- _What you should do_:
Reproduce word for word the lines between those holding "let g := c.newest" and "bit by bit. -/", inclusive, and nothing else from the data below.

- _Collected data entries_:
/-- A temperature update of an ink (R178), of the heads that moved: in a job from a line not yet in the window, outside a job at once. -/
def Core.tempUpdate (c : Core) (k : Nat) (inJob : Bool) : Core :=
  let moved := c.movedHeads k
  if moved = [] then
    (if (c.ink k).waitFrom.isSome then c.setInk k { c.ink k with waitFrom := none, waitPosted := false } else c)
  else if inJob && c.pendingVer k then
    let u := c.ink k
    (c.setInk k { u with waitFrom := some (u.waitFrom.getD c.now) }).waitNote k
  else
    let g := c.newest
    let u := c.ink k
    let base := (u.vers.headD {}).theta
    let th := moved.foldl (fun t h => Tab.set (fun _ => 0) t h (c.theta h)) base
    let at_ : Int := c.web.s + c.job.w + c.n R.NZ_LEAD
    let le := if inJob then (at_ - c.dInk k + 1).toNat else 0
    let c := c.eachOf moved fun h c => c.clampNote g k h (c.theta h)
    let old := u.vers.headD {}
    let runs := g.tabs.map.filter fun r => r.start / 262144 = k && moved.contains r.head
    let v := { old with le := le, nz := c.interpRuns g runs th old.nz, theta := th, temp := true, clears := at_ }
    let c := c.setInk k { vers := if inJob then v :: u.vers else [v] }
    let c := c.logRec 0x0C (leBytes 1 k ++ leBytes 6 le ++
      (g.headsOf k).flatMap fun h => leBytes 2 h ++ leBytes 2 (wrap 16 (Tab.get (fun _ => 0) th h)))
    let c := if inJob then c.setPendingVer k true else c
    let c := c.eachOf moved fun h c => c.post 0x0440 h (k * 65536 + wrap 16 (c.theta h))
    c.inc R.NZ_TEMP_UPD_CNT

/-! ### Conversions (R302) -/

/-- What a conversion gives: a temperature in 1/64 C, none where the formula has no value; or OPEN (high) or SHORT. -/
inductive TsResult where
  | temp (t : Option Int)
  | high
  | low
  deriving DecidableEq, Repr

/-- A quotient to the nearest integer. -/
def nearest (a b : Int) : Int := (2 * a + b) / (2 * b)

/-- Diode mode: T = q x dV / (eta x k x ln 4), where three times dV is four times the first difference less the second, which
takes out the series resistance; q / k is 11,604.518121 K/V and ln 4 is 1.386294361120. -/
def diodeTemp (eta : Nat) (m : TsSample) : TsResult :=
  let v := [m.v6.toNat, m.v24.toNat, m.v96.toNat]
  if v.any (900000000 < ·) then .high
  else if v.any (· < 200000000) then .low
  else if eta = 0 then .temp none
  else
    let dv3 : Int := 4 * ((m.v24.toNat : Int) - m.v6.toNat) - ((m.v96.toNat : Int) - m.v24.toNat)
    let num := 64 * dv3 * 11604518121 * 32768
    let den : Int := 3 * 1000 * eta * 1386294361120
    .temp (some (nearest (10 * num - 174816 * den) (10 * den)))

/-- The base-2 logarithm of a positive number in 2^-32, bit by bit. -/
def log2Bits : Nat → Nat → Nat
  | 0, _ => 0
  | k + 1, m => let q := m * m / 2 ^ 40; if 2 ^ 41 ≤ q then 2 ^ k + log2Bits k (q / 2) else log2Bits k q

def log2Fix (x : Nat) : Nat := Nat.log2 x * 2 ^ 32 + log2Bits 32 (x * 2 ^ 40 / 2 ^ Nat.log2 x)

/-- NTC mode: 1 / T = 1 / 298.15 K + ln (R / R26) / B, with ln 2 as 0.693147180560. -/
def ntcTemp (b r26 : Nat) (m : TsSample) : TsResult :=
  let r := m.r.toNat
  if 400000000 < r then .high
  else if r < 100000 then .low
  else
    let l : Int := ((log2Fix r : Int) - log2Fix (r26 * 10000)) * 693147180560
    let s : Int := 2 ^ 32 * 10 ^ 12
    let den := 100 * (b : Int) * s + 29815 * l
    if b = 0 ∨ r26 = 0 ∨ den ≤ 0 then .temp none
    else .temp (some (nearest (64 * (29815 * (b : Int) * s * 100 - 27315 * den)) (100 * den)))

/-- What an input's conversion gives in its mode. -/
def Core.tsResult (c : Core) (n : Nat) (m : TsSample) : TsResult :=
  let p := c.f (F.TS_PARAM_ETA_B n)
  if c.fb (F.TS_CFG_MODE n) then ntcTemp p (c.f (F.TS_PARAM_R26 n)) m else diodeTemp p m

/-! ### The commands of head temperatures -/

/-- A conversion's temperature; a free value where its formula has none, within the range of the register (log entry 60). -/
def Core.tsTemp (c : Core) : Option Int → Int × Core
  | some t => (max (-32768) (min 32767 t), c)
  | none => let (v, c) := c.free; (sext 16 v, c)

/-- STALE_HEAD_BLANK: a value held without a median for 1 s while PRINTING (R300). -/
def execStaleHeadBlank (h : Fin 1024) (s : State) : Host.Outcome State Fault Refusal :=
  let c := s.core
  let due := c.st == stPrinting && (match (c.head h).heldFrom with
    | some t => decide (t + sec ≤ c.now)
    | none => false)
  .next { s with core := if due then c.blankHead h 0 (c.web.s + 2) else c }

/-- The SUSPECT flag of a head or an input set or cleared, with event 0x0803 and the median (R301); a head that the input serves
takes its replacement value. -/
def Core.suspect (c : Core) (h : Nat) (on : Bool) : Core :=
  if h < 1024 then
    let m := (c.headMedian h).getD 0
    ((c.setB (F.HH_THETA_SUSPECT h) on).headJudged h).post 0x0803 h (b2n on * 2 ^ 31 + wrap 16 m)
  else
    let n := h - 1024
    let m := (c.tsMedian n).getD 0
    let c := ((c.setB (F.TS_STAT_SUSPECT n) on).tsJudged n).post 0x0803 h (b2n on * 2 ^ 31 + wrap 16 m)
    let d := c.f (F.TS_CFG_HEAD n)
    if c.fb (F.TS_CFG_HEAD_EN n) && c.tsOf d == some n then (c.setHead d { c.head d with own := c.tsValue n }).headJudged d else c

/-- A head or an input judged as its neighbours count now (R301). -/
def Core.nbrCheck (c : Core) (h : Nat) : Core := if h < 1024 then c.headCheck h else c.tsCheck (h - 1024)

/-- HEAD_LIMIT_TICK: every head compared with its LIMIT, 1 ms after the last comparison (R304). -/
def execHeadLimitTick (s : State) : Host.Outcome State Fault Refusal :=
  .next { s with core := if s.core.ticks.limit ≤ s.core.now then s.core.limitCheckAll (s.core.web.s + 2) else s.core }

/-- HEAD_BLANK_CLEAR: with AUTO_CLR, 1 s at or below LIMIT - HYST lets the blank clear at the next stroke event (R305). -/
def execHeadBlankClear (h : Fin 1024) (s : State) : Host.Outcome State Fault Refusal :=
  let c := s.core
  let u := c.head h
  let auto := match c.newest.headBar h with
    | some b => c.fb (F.HH_BAR_CFG_AUTO_CLR b)
    | none => false
  let due := auto && u.blankTemp && (match u.lowFrom with
    | some t => decide (t + sec ≤ c.now)
    | none => false)
  .next { s with core := if due then c.setHead h { u with clearing := true } else c }

/-- TEMP_CHECK_TICK: outside a job, each 1 ms, heads that moved 0.25 C are re-interpolated at once; in one, an update that waits too long is
reported (R178). -/
def execTempCheckTick (s : State) : Host.Outcome State Fault Refusal :=
  let c := s.core
  .next { s with core :=
    if c.job.tof then c.each 8 fun k c => c.waitNote k
    else if c.ticks.temp ≤ c.now then
      { c with ticks := { c.ticks with temp := nextDue c.ticks.temp msec c.now } }.each 8 fun k c => c.tempUpdate k false
    else c }

end Sys2Proof.Machine
end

- _Response to the task_:
    let g := c.newest
    let u := c.ink k
    let base := (u.vers.headD {}).theta
    let th := moved.foldl (fun t h => Tab.set (fun _ => 0) t h (c.theta h)) base
    let at_ : Int := c.web.s + c.job.w + c.n R.NZ_LEAD
    let le := if inJob then (at_ - c.dInk k + 1).toNat else 0
    let c := c.eachOf moved fun h c => c.clampNote g k h (c.theta h)
    let old := u.vers.headD {}
    let runs := g.tabs.map.filter fun r => r.start / 262144 = k && moved.contains r.head
    let v := { old with le := le, nz := c.interpRuns g runs th old.nz, theta := th, temp := true, clears := at_ }
    let c := c.setInk k { vers := if inJob then v :: u.vers else [v] }
    let c := c.logRec 0x0C (leBytes 1 k ++ leBytes 6 le ++
      (g.headsOf k).flatMap fun h => leBytes 2 h ++ leBytes 2 (wrap 16 (Tab.get (fun _ => 0) th h)))
    let c := if inJob then c.setPendingVer k true else c
    let c := c.eachOf moved fun h c => c.post 0x0440 h (k * 65536 + wrap 16 (c.theta h))
    c.inc R.NZ_TEMP_UPD_CNT

/-! ### Conversions (R302) -/

/-- What a conversion gives: a temperature in 1/64 C, none where the formula has no value; or OPEN (high) or SHORT. -/
inductive TsResult where
  | temp (t : Option Int)
  | high
  | low
  deriving DecidableEq, Repr

/-- A quotient to the nearest integer. -/
def nearest (a b : Int) : Int := (2 * a + b) / (2 * b)

/-- Diode mode: T = q x dV / (eta x k x ln 4), where three times dV is four times the first difference less the second, which
takes out the series resistance; q / k is 11,604.518121 K/V and ln 4 is 1.386294361120. -/
def diodeTemp (eta : Nat) (m : TsSample) : TsResult :=
  let v := [m.v6.toNat, m.v24.toNat, m.v96.toNat]
  if v.any (900000000 < ·) then .high
  else if v.any (· < 200000000) then .low
  else if eta = 0 then .temp none
  else
    let dv3 : Int := 4 * ((m.v24.toNat : Int) - m.v6.toNat) - ((m.v96.toNat : Int) - m.v24.toNat)
    let num := 64 * dv3 * 11604518121 * 32768
    let den : Int := 3 * 1000 * eta * 1386294361120
    .temp (some (nearest (10 * num - 174816 * den) (10 * den)))

/-- The base-2 logarithm of a positive number in 2^-32, bit by bit. -/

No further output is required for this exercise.